Nina Olson is the National Taxpayer Advocate – the voice of the public at the IRS. She's trying to help you navigate the tax code you love to loathe.


"She has very much shaped the office," says Christopher Bergin, publisher of Tax Analysts, a leading tracker of the tax code. "She's tenacious. She's brilliant. She's a hard driver."

Olson describes herself as an accidental occupant of the office. She never set out with a goal of holding a prominent government position, but her background girded her with some crucial job traits: knowing the tax problems Americans face and being unafraid to battle entrenched powers.
Even though her authority on setting tax policy is limited – the job of enacting long-term fixes rests with Congress – she can use her office as an amplifier for the concerns of average citizens. At a time when at least some members of both parties are talking about the need for sweeping tax reform, some of her ideas could capture more attention.
She has been a consistent crusader in particular for simplifying the federal tax code – a tangled tome that today contains nearly five times the number of words in the Bible.
* * *
Part of Olson's philosophy in running the advocate office is rooted in a dirty kitchen. While still in college, she took a break from course work to launch a vegetarian restaurant with friends. They scraped together used equipment to outfit the kitchen. Other than knowing how to cook, "we had no idea what we were doing," she says.
When a public health inspector showed up one day, "he could have shut us down on the spot." Instead, Olson says, he listed the five most urgent problems and said those had to be fixed when he came back the next week. He followed the same pattern for four more weeks. Each time the youthful proprietors got five more things to fix and seven days to do it.
"That was an incredible lesson," Olson says. The restaurant was able to stay in business, all because an official was willing to work with people to bring them into compliance.
The parallel to her current job: As the NTA, she wants to help well-meaning taxpayers get treated fairly and to prod the IRS to be humane in its dealings with people.

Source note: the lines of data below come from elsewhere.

-- ==== Sys2Proof/Laws/Tab.lean ====
section
/-! SUPPORT. Sparse tables and byte memories: a read after a write, and the one form. -/

namespace Sys2Proof.Laws

open Sys2Proof.Machine

variable {α : Type} {d v : α} {t : Tab α} {i k : Nat}

@[simp] theorem tabGet_nil : tabGet d [] i = d := rfl

theorem tabGet_erase : tabGet d (tabErase k t) i = if i = k then d else tabGet d t i := by
  induction t with
  | nil => simp [tabErase, tabGet]
  | cons x t ih =>
    obtain ⟨j, w⟩ := x
    by_cases h : j = k
    · subst h
      simp only [tabErase, if_true, ih, tabGet]
      split
      · rfl
      · rename_i hi; rw [if_neg (Ne.symm hi)]
    · simp only [tabErase, if_neg h, tabGet, ih]
      by_cases hj : j = i
      · subst hj; simp [h]
      · simp [hj]

theorem tabGet_insert (h : ∀ x ∈ t, x.1 ≠ k) : tabGet d (tabInsert k v t) i = if i = k then v else tabGet d t i := by
  induction t with
  | nil => simp [tabInsert, tabGet, eq_comm]
  | cons x t ih =>
    obtain ⟨j, w⟩ := x
    have hj : j ≠ k := h (j, w) (List.mem_cons_self ..)
    have ih := ih fun x hx => h x (List.mem_cons_of_mem _ hx)
    unfold tabInsert
    split
    · simp [tabGet, eq_comm]
    · simp only [tabGet, ih]
      by_cases hi : j = i
      · subst hi; simp [hj]
      · simp [hi]

theorem not_mem_erase : ∀ x ∈ tabErase k t, x.1 ≠ k := by
  induction t with
  | nil => simp [tabErase]
  | cons x t ih =>
    obtain ⟨j, w⟩ := x
    unfold tabErase
    split
    · exact ih
    · rename_i h
      intro x hx
      rcases List.mem_cons.mp hx with rfl | hx
      · exact h
      · exact ih x hx

/-- A read after a write of a table. -/
theorem tabGet_put [DecidableEq α] : tabGet d (tabPut d t k v) i = if i = k then v else tabGet d t i := by
  unfold tabPut
  split
  · rename_i h; subst h; exact tabGet_erase
  · rw [tabGet_insert not_mem_erase, tabGet_erase]
    split <;> rfl

@[simp] theorem tabGet_put_self [DecidableEq α] : tabGet d (tabPut d t k v) k = v := by simp [tabGet_put]

theorem tabGet_put_ne [DecidableEq α] (h : i ≠ k) : tabGet d (tabPut d t k v) i = tabGet d t i := by simp [tabGet_put, h]

/-- A write of another key, whatever the writer's default. -/
theorem tabGet_put_any [DecidableEq α] {c : α} (h : i ≠ k) : tabGet d (tabPut c t k v) i = tabGet d t i := by
  unfold tabPut
  split
  · rw [tabGet_erase, if_neg h]
  · rw [tabGet_insert not_mem_erase, tabGet_erase, if_neg h, if_neg h]

/-! ### The one form -/

theorem rising_tail {l : Option Nat} {x : Nat × α} (h : tabRising l (x :: t) = true) : tabRising (some x.1) t = true := by
  cases l with
  | none => exact h
  | some l => exact (Bool.and_eq_true _ _ ▸ h : _ ∧ _).2

theorem rising_weaken {l : Option Nat} (h : tabRising (some i) t = true) (hl : ∀ j, l = some j → j ≤ i) : tabRising l t = true := by
  cases t with
  | nil => cases l <;> rfl
  | cons x t =>
    simp only [tabRising, Bool.and_eq_true, decide_eq_true_eq] at h
    cases l with
    | none => exact h.2
    | some j =>
      simp only [tabRising, Bool.and_eq_true, decide_eq_true_eq]
      exact ⟨Nat.lt_of_le_of_lt (hl j rfl) h.1, h.2⟩

theorem rising_erase {l : Option Nat} (h : tabRising l t = true) : tabRising l (tabErase k t) = true := by
  induction t generalizing l with
  | nil => exact h
  | cons x t ih =>
    obtain ⟨j, w⟩ := x
    unfold tabErase
    split
    · refine rising_weaken (i := j) (ih (rising_tail h)) fun m e => ?_
      subst e
      simp only [tabRising, Bool.and_eq_true, decide_eq_true_eq] at h
      exact Nat.le_of_lt h.1
    · cases l with
      | none => exact ih (rising_tail h)
      | some l =>
        simp only [tabRising, Bool.and_eq_true] at h ⊢
        exact ⟨h.1, ih h.2⟩

theorem rising_insert {l : Option Nat} (h : tabRising l t = true) (hk : ∀ x ∈ t, x.1 ≠ k) (hl : ∀ j, l = some j → j < k) :
    tabRising l (tabInsert k v t) = true := by
  induction t generalizing l with
  | nil =>
    cases l with
    | none => rfl
    | some l => simp [tabInsert, tabRising, hl l rfl]
  | cons x t ih =>
    obtain ⟨j, w⟩ := x
    have hj : j ≠ k := hk (j, w) (List.mem_cons_self ..)
    unfold tabInsert
    split
    · rename_i hlt
      have ht : tabRising (some k) ((j, w) :: t) = true := by
        simp only [tabRising, Bool.and_eq_true, decide_eq_true_eq]
        exact ⟨hlt, rising_tail h⟩
      cases l with
      | none => exact ht
      | some l =>
        simp only [tabRising, Bool.and_eq_true, decide_eq_true_eq]
        exact ⟨hl l rfl, hlt, rising_tail h⟩
    · rename_i hlt
      have := ih (l := some j) (rising_tail h) (fun x hx => hk x (List.mem_cons_of_mem _ hx))
        fun m e => by cases e; omega
      cases l with
      | none => exact this
      | some l =>
        simp only [tabRising, Bool.and_eq_true, decide_eq_true_eq] at h ⊢
        exact ⟨h.1, this⟩

theorem mem_erase {x : Nat × α} (h : x ∈ tabErase k t) : x ∈ t := by
  induction t with
  | nil => exact h
  | cons y t ih =>
    unfold tabErase at h
    split at h
    · exact List.mem_cons_of_mem _ (ih h)
    · rcases List.mem_cons.mp h with rfl | h
      · exact List.mem_cons_self ..
      · exact List.mem_cons_of_mem _ (ih h)

theorem mem_insert {x : Nat × α} (h : x ∈ tabInsert k v t) : x = (k, v) ∨ x ∈ t := by
  induction t with
  | nil => simpa [tabInsert] using h
  | cons y t ih =>
    unfold tabInsert at h
    split at h
    · simpa using h
    · rcases List.mem_cons.mp h with rfl | h
      · exact .inr (List.mem_cons_self ..)
      · exact (ih h).imp_right (List.mem_cons_of_mem _)

/-- A write keeps the one form of a table. -/
theorem tabPut_wf [DecidableEq α] (h : tabWf d t = true) : tabWf d (tabPut d t k v) = true := by
  simp only [tabWf, Bool.and_eq_true, List.all_eq_true, decide_eq_true_eq] at h ⊢
  unfold tabPut
  split
  · exact ⟨rising_erase h.1, fun x hx => h.2 x (mem_erase hx)⟩
  · rename_i hv
    refine ⟨rising_insert (rising_erase h.1) not_mem_erase (by simp), fun x hx => ?_⟩
    rcases mem_insert hx with rfl | hx
    · exact hv
    · exact h.2 x (mem_erase hx)

theorem rising_filter {l : Option Nat} {f : Nat × α → Bool} (h : tabRising l t = true) : tabRising l (t.filter f) = true := by
  induction t generalizing l with
  | nil => exact h
  | cons x t ih =>
    rw [List.filter_cons]
    split
    · cases l with
      | none => exact ih (rising_tail h)
      | some l =>
        simp only [tabRising, Bool.and_eq_true] at h ⊢
        exact ⟨h.1, ih h.2⟩
    · refine rising_weaken (i := x.1) (ih (rising_tail h)) fun m e => ?_
      subst e
      simp only [tabRising, Bool.and_eq_true, decide_eq_true_eq] at h
      exact Nat.le_of_lt h.1

theorem tabFilter_wf [DecidableEq α] {f : Nat × α → Bool} (h : tabWf d t = true) : tabWf d (t.filter f) = true := by
  simp only [tabWf, Bool.and_eq_true, List.all_eq_true, decide_eq_true_eq] at h ⊢
  exact ⟨rising_filter h.1, fun x hx => h.2 x (List.mem_filter.mp hx).1⟩

/-! ### Byte memories -/

/-- A byte of memory after a write. -/
theorem memGet_write {m : List Host.Cell} {a x : Nat} {bs : Bytes} :
    memGet (memWrite m a bs) x = if a ≤ x ∧ x < a + bs.length then bs.getD (x - a) 0 else memGet m x := by
  induction bs generalizing m a with
  | nil => simp [memWrite]
  | cons b bs ih =>
    have e : memGet (tabPut 0 m a b) x = if x = a then b else memGet m x := tabGet_put
    simp only [memWrite, ih, e, List.length_cons]
    by_cases h : x = a
    · subst h; simp
    · by_cases h1 : a + 1 ≤ x ∧ x < a + 1 + bs.length
      · have e : x - a = x - (a + 1) + 1 := by omega
        rw [if_pos h1, if_pos (by omega), e, List.getD_cons_succ]
      · rw [if_neg h1, if_neg h, if_neg (by omega)]

theorem memGet_write_out {m : List Host.Cell} {a x : Nat} {bs : Bytes} (h : x < a ∨ a + bs.length ≤ x) :
    memGet (memWrite m a bs) x = memGet m x := by
  rw [memGet_write, if_neg (by omega)]

/-- The bytes written are the bytes read. -/
theorem memRead_write {m : List Host.Cell} {a : Nat} {bs : Bytes} : memRead (memWrite m a bs) a bs.length = bs := by
  have key : ∀ (bs : Bytes) (m : List Host.Cell) (c : Nat) (w : Bytes), c = a → (∀ j < bs.length, memGet m (c + j) = bs.getD j 0) →
      memRead m c bs.length = bs := by
    intro bs
    induction bs generalizing a with
    | nil => intros; rfl
    | cons b bs ih =>
      intro m c w hc h
      simp only [List.length_cons, memRead]
      have h0 := h 0 (by simp)
      rw [ih (a := c + 1) m (c + 1) w rfl fun j hj => by
        have := h (j + 1) (by simp; omega)
        simpa [Nat.add_assoc, Nat.add_comm 1 j] using this]
      simpa using h0
  refine key bs _ a [] rfl fun j hj => ?_
  rw [memGet_write, if_pos (by omega)]
  simp

/-- Every write keeps the one form of a memory. -/
theorem memWrite_wf {m : List Host.Cell} {a : Nat} {bs : Bytes} (h : Memory.wf m = true) : Memory.wf (memWrite m a bs) = true := by
  induction bs generalizing m a with
  | nil => exact h
  | cons b bs ih => exact ih (tabPut_wf h)

end Sys2Proof.Laws
end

Public policy experts say it's inevitable that the agency must seek a balance between hard-headed collection and what can plausibly be called customer service – efforts to help tax-payers understand and navigate the system more easily. The two objectives aren't necessarily incompatible. Olson's job is to nag and goad the agency – sometimes in ways that rattle top IRS officials – yet that role arguably benefits revenue collection as well as taxpayers. An angry or befuddled taxpayer, after all, is less likely to send in money voluntarily to help pay the nation's bills.
Still, the job description is awkward. If Olson pushes too far, IRS insiders could lash back against the gadfly in their midst. If she isn't pushy enough, outside critics will wonder if a supposedly independent voice has been co-opted by the agency where she's employed. (For the record, the NTA is appointed by the Treasury secretary – and can be asked to leave by the secretary – but the IRS commissioner is typically an influential voice at Treasury on key decisions affecting the IRS.)
The built-in tension in Olson's job came about by Congress's careful design.
"This is ... one thing they got right," says Scott Hodge, president of the Tax Foundation, a research group in Washington. "They gave it complete independence within the IRS."
Being an insider means Olson and her staff know the IRS intimately. Being independent means she can feel like her own boss.
Congress took care not to give the NTA powers that directly rival those of the commissioner. Essentially Olson can recommend or urge actions, not decide things on her own. But where the commissioner needs to work through administration channels (the Treasury secretary and White House), Congress calls on the NTA to make her own recommendations for legislation and IRS reform at least once a year.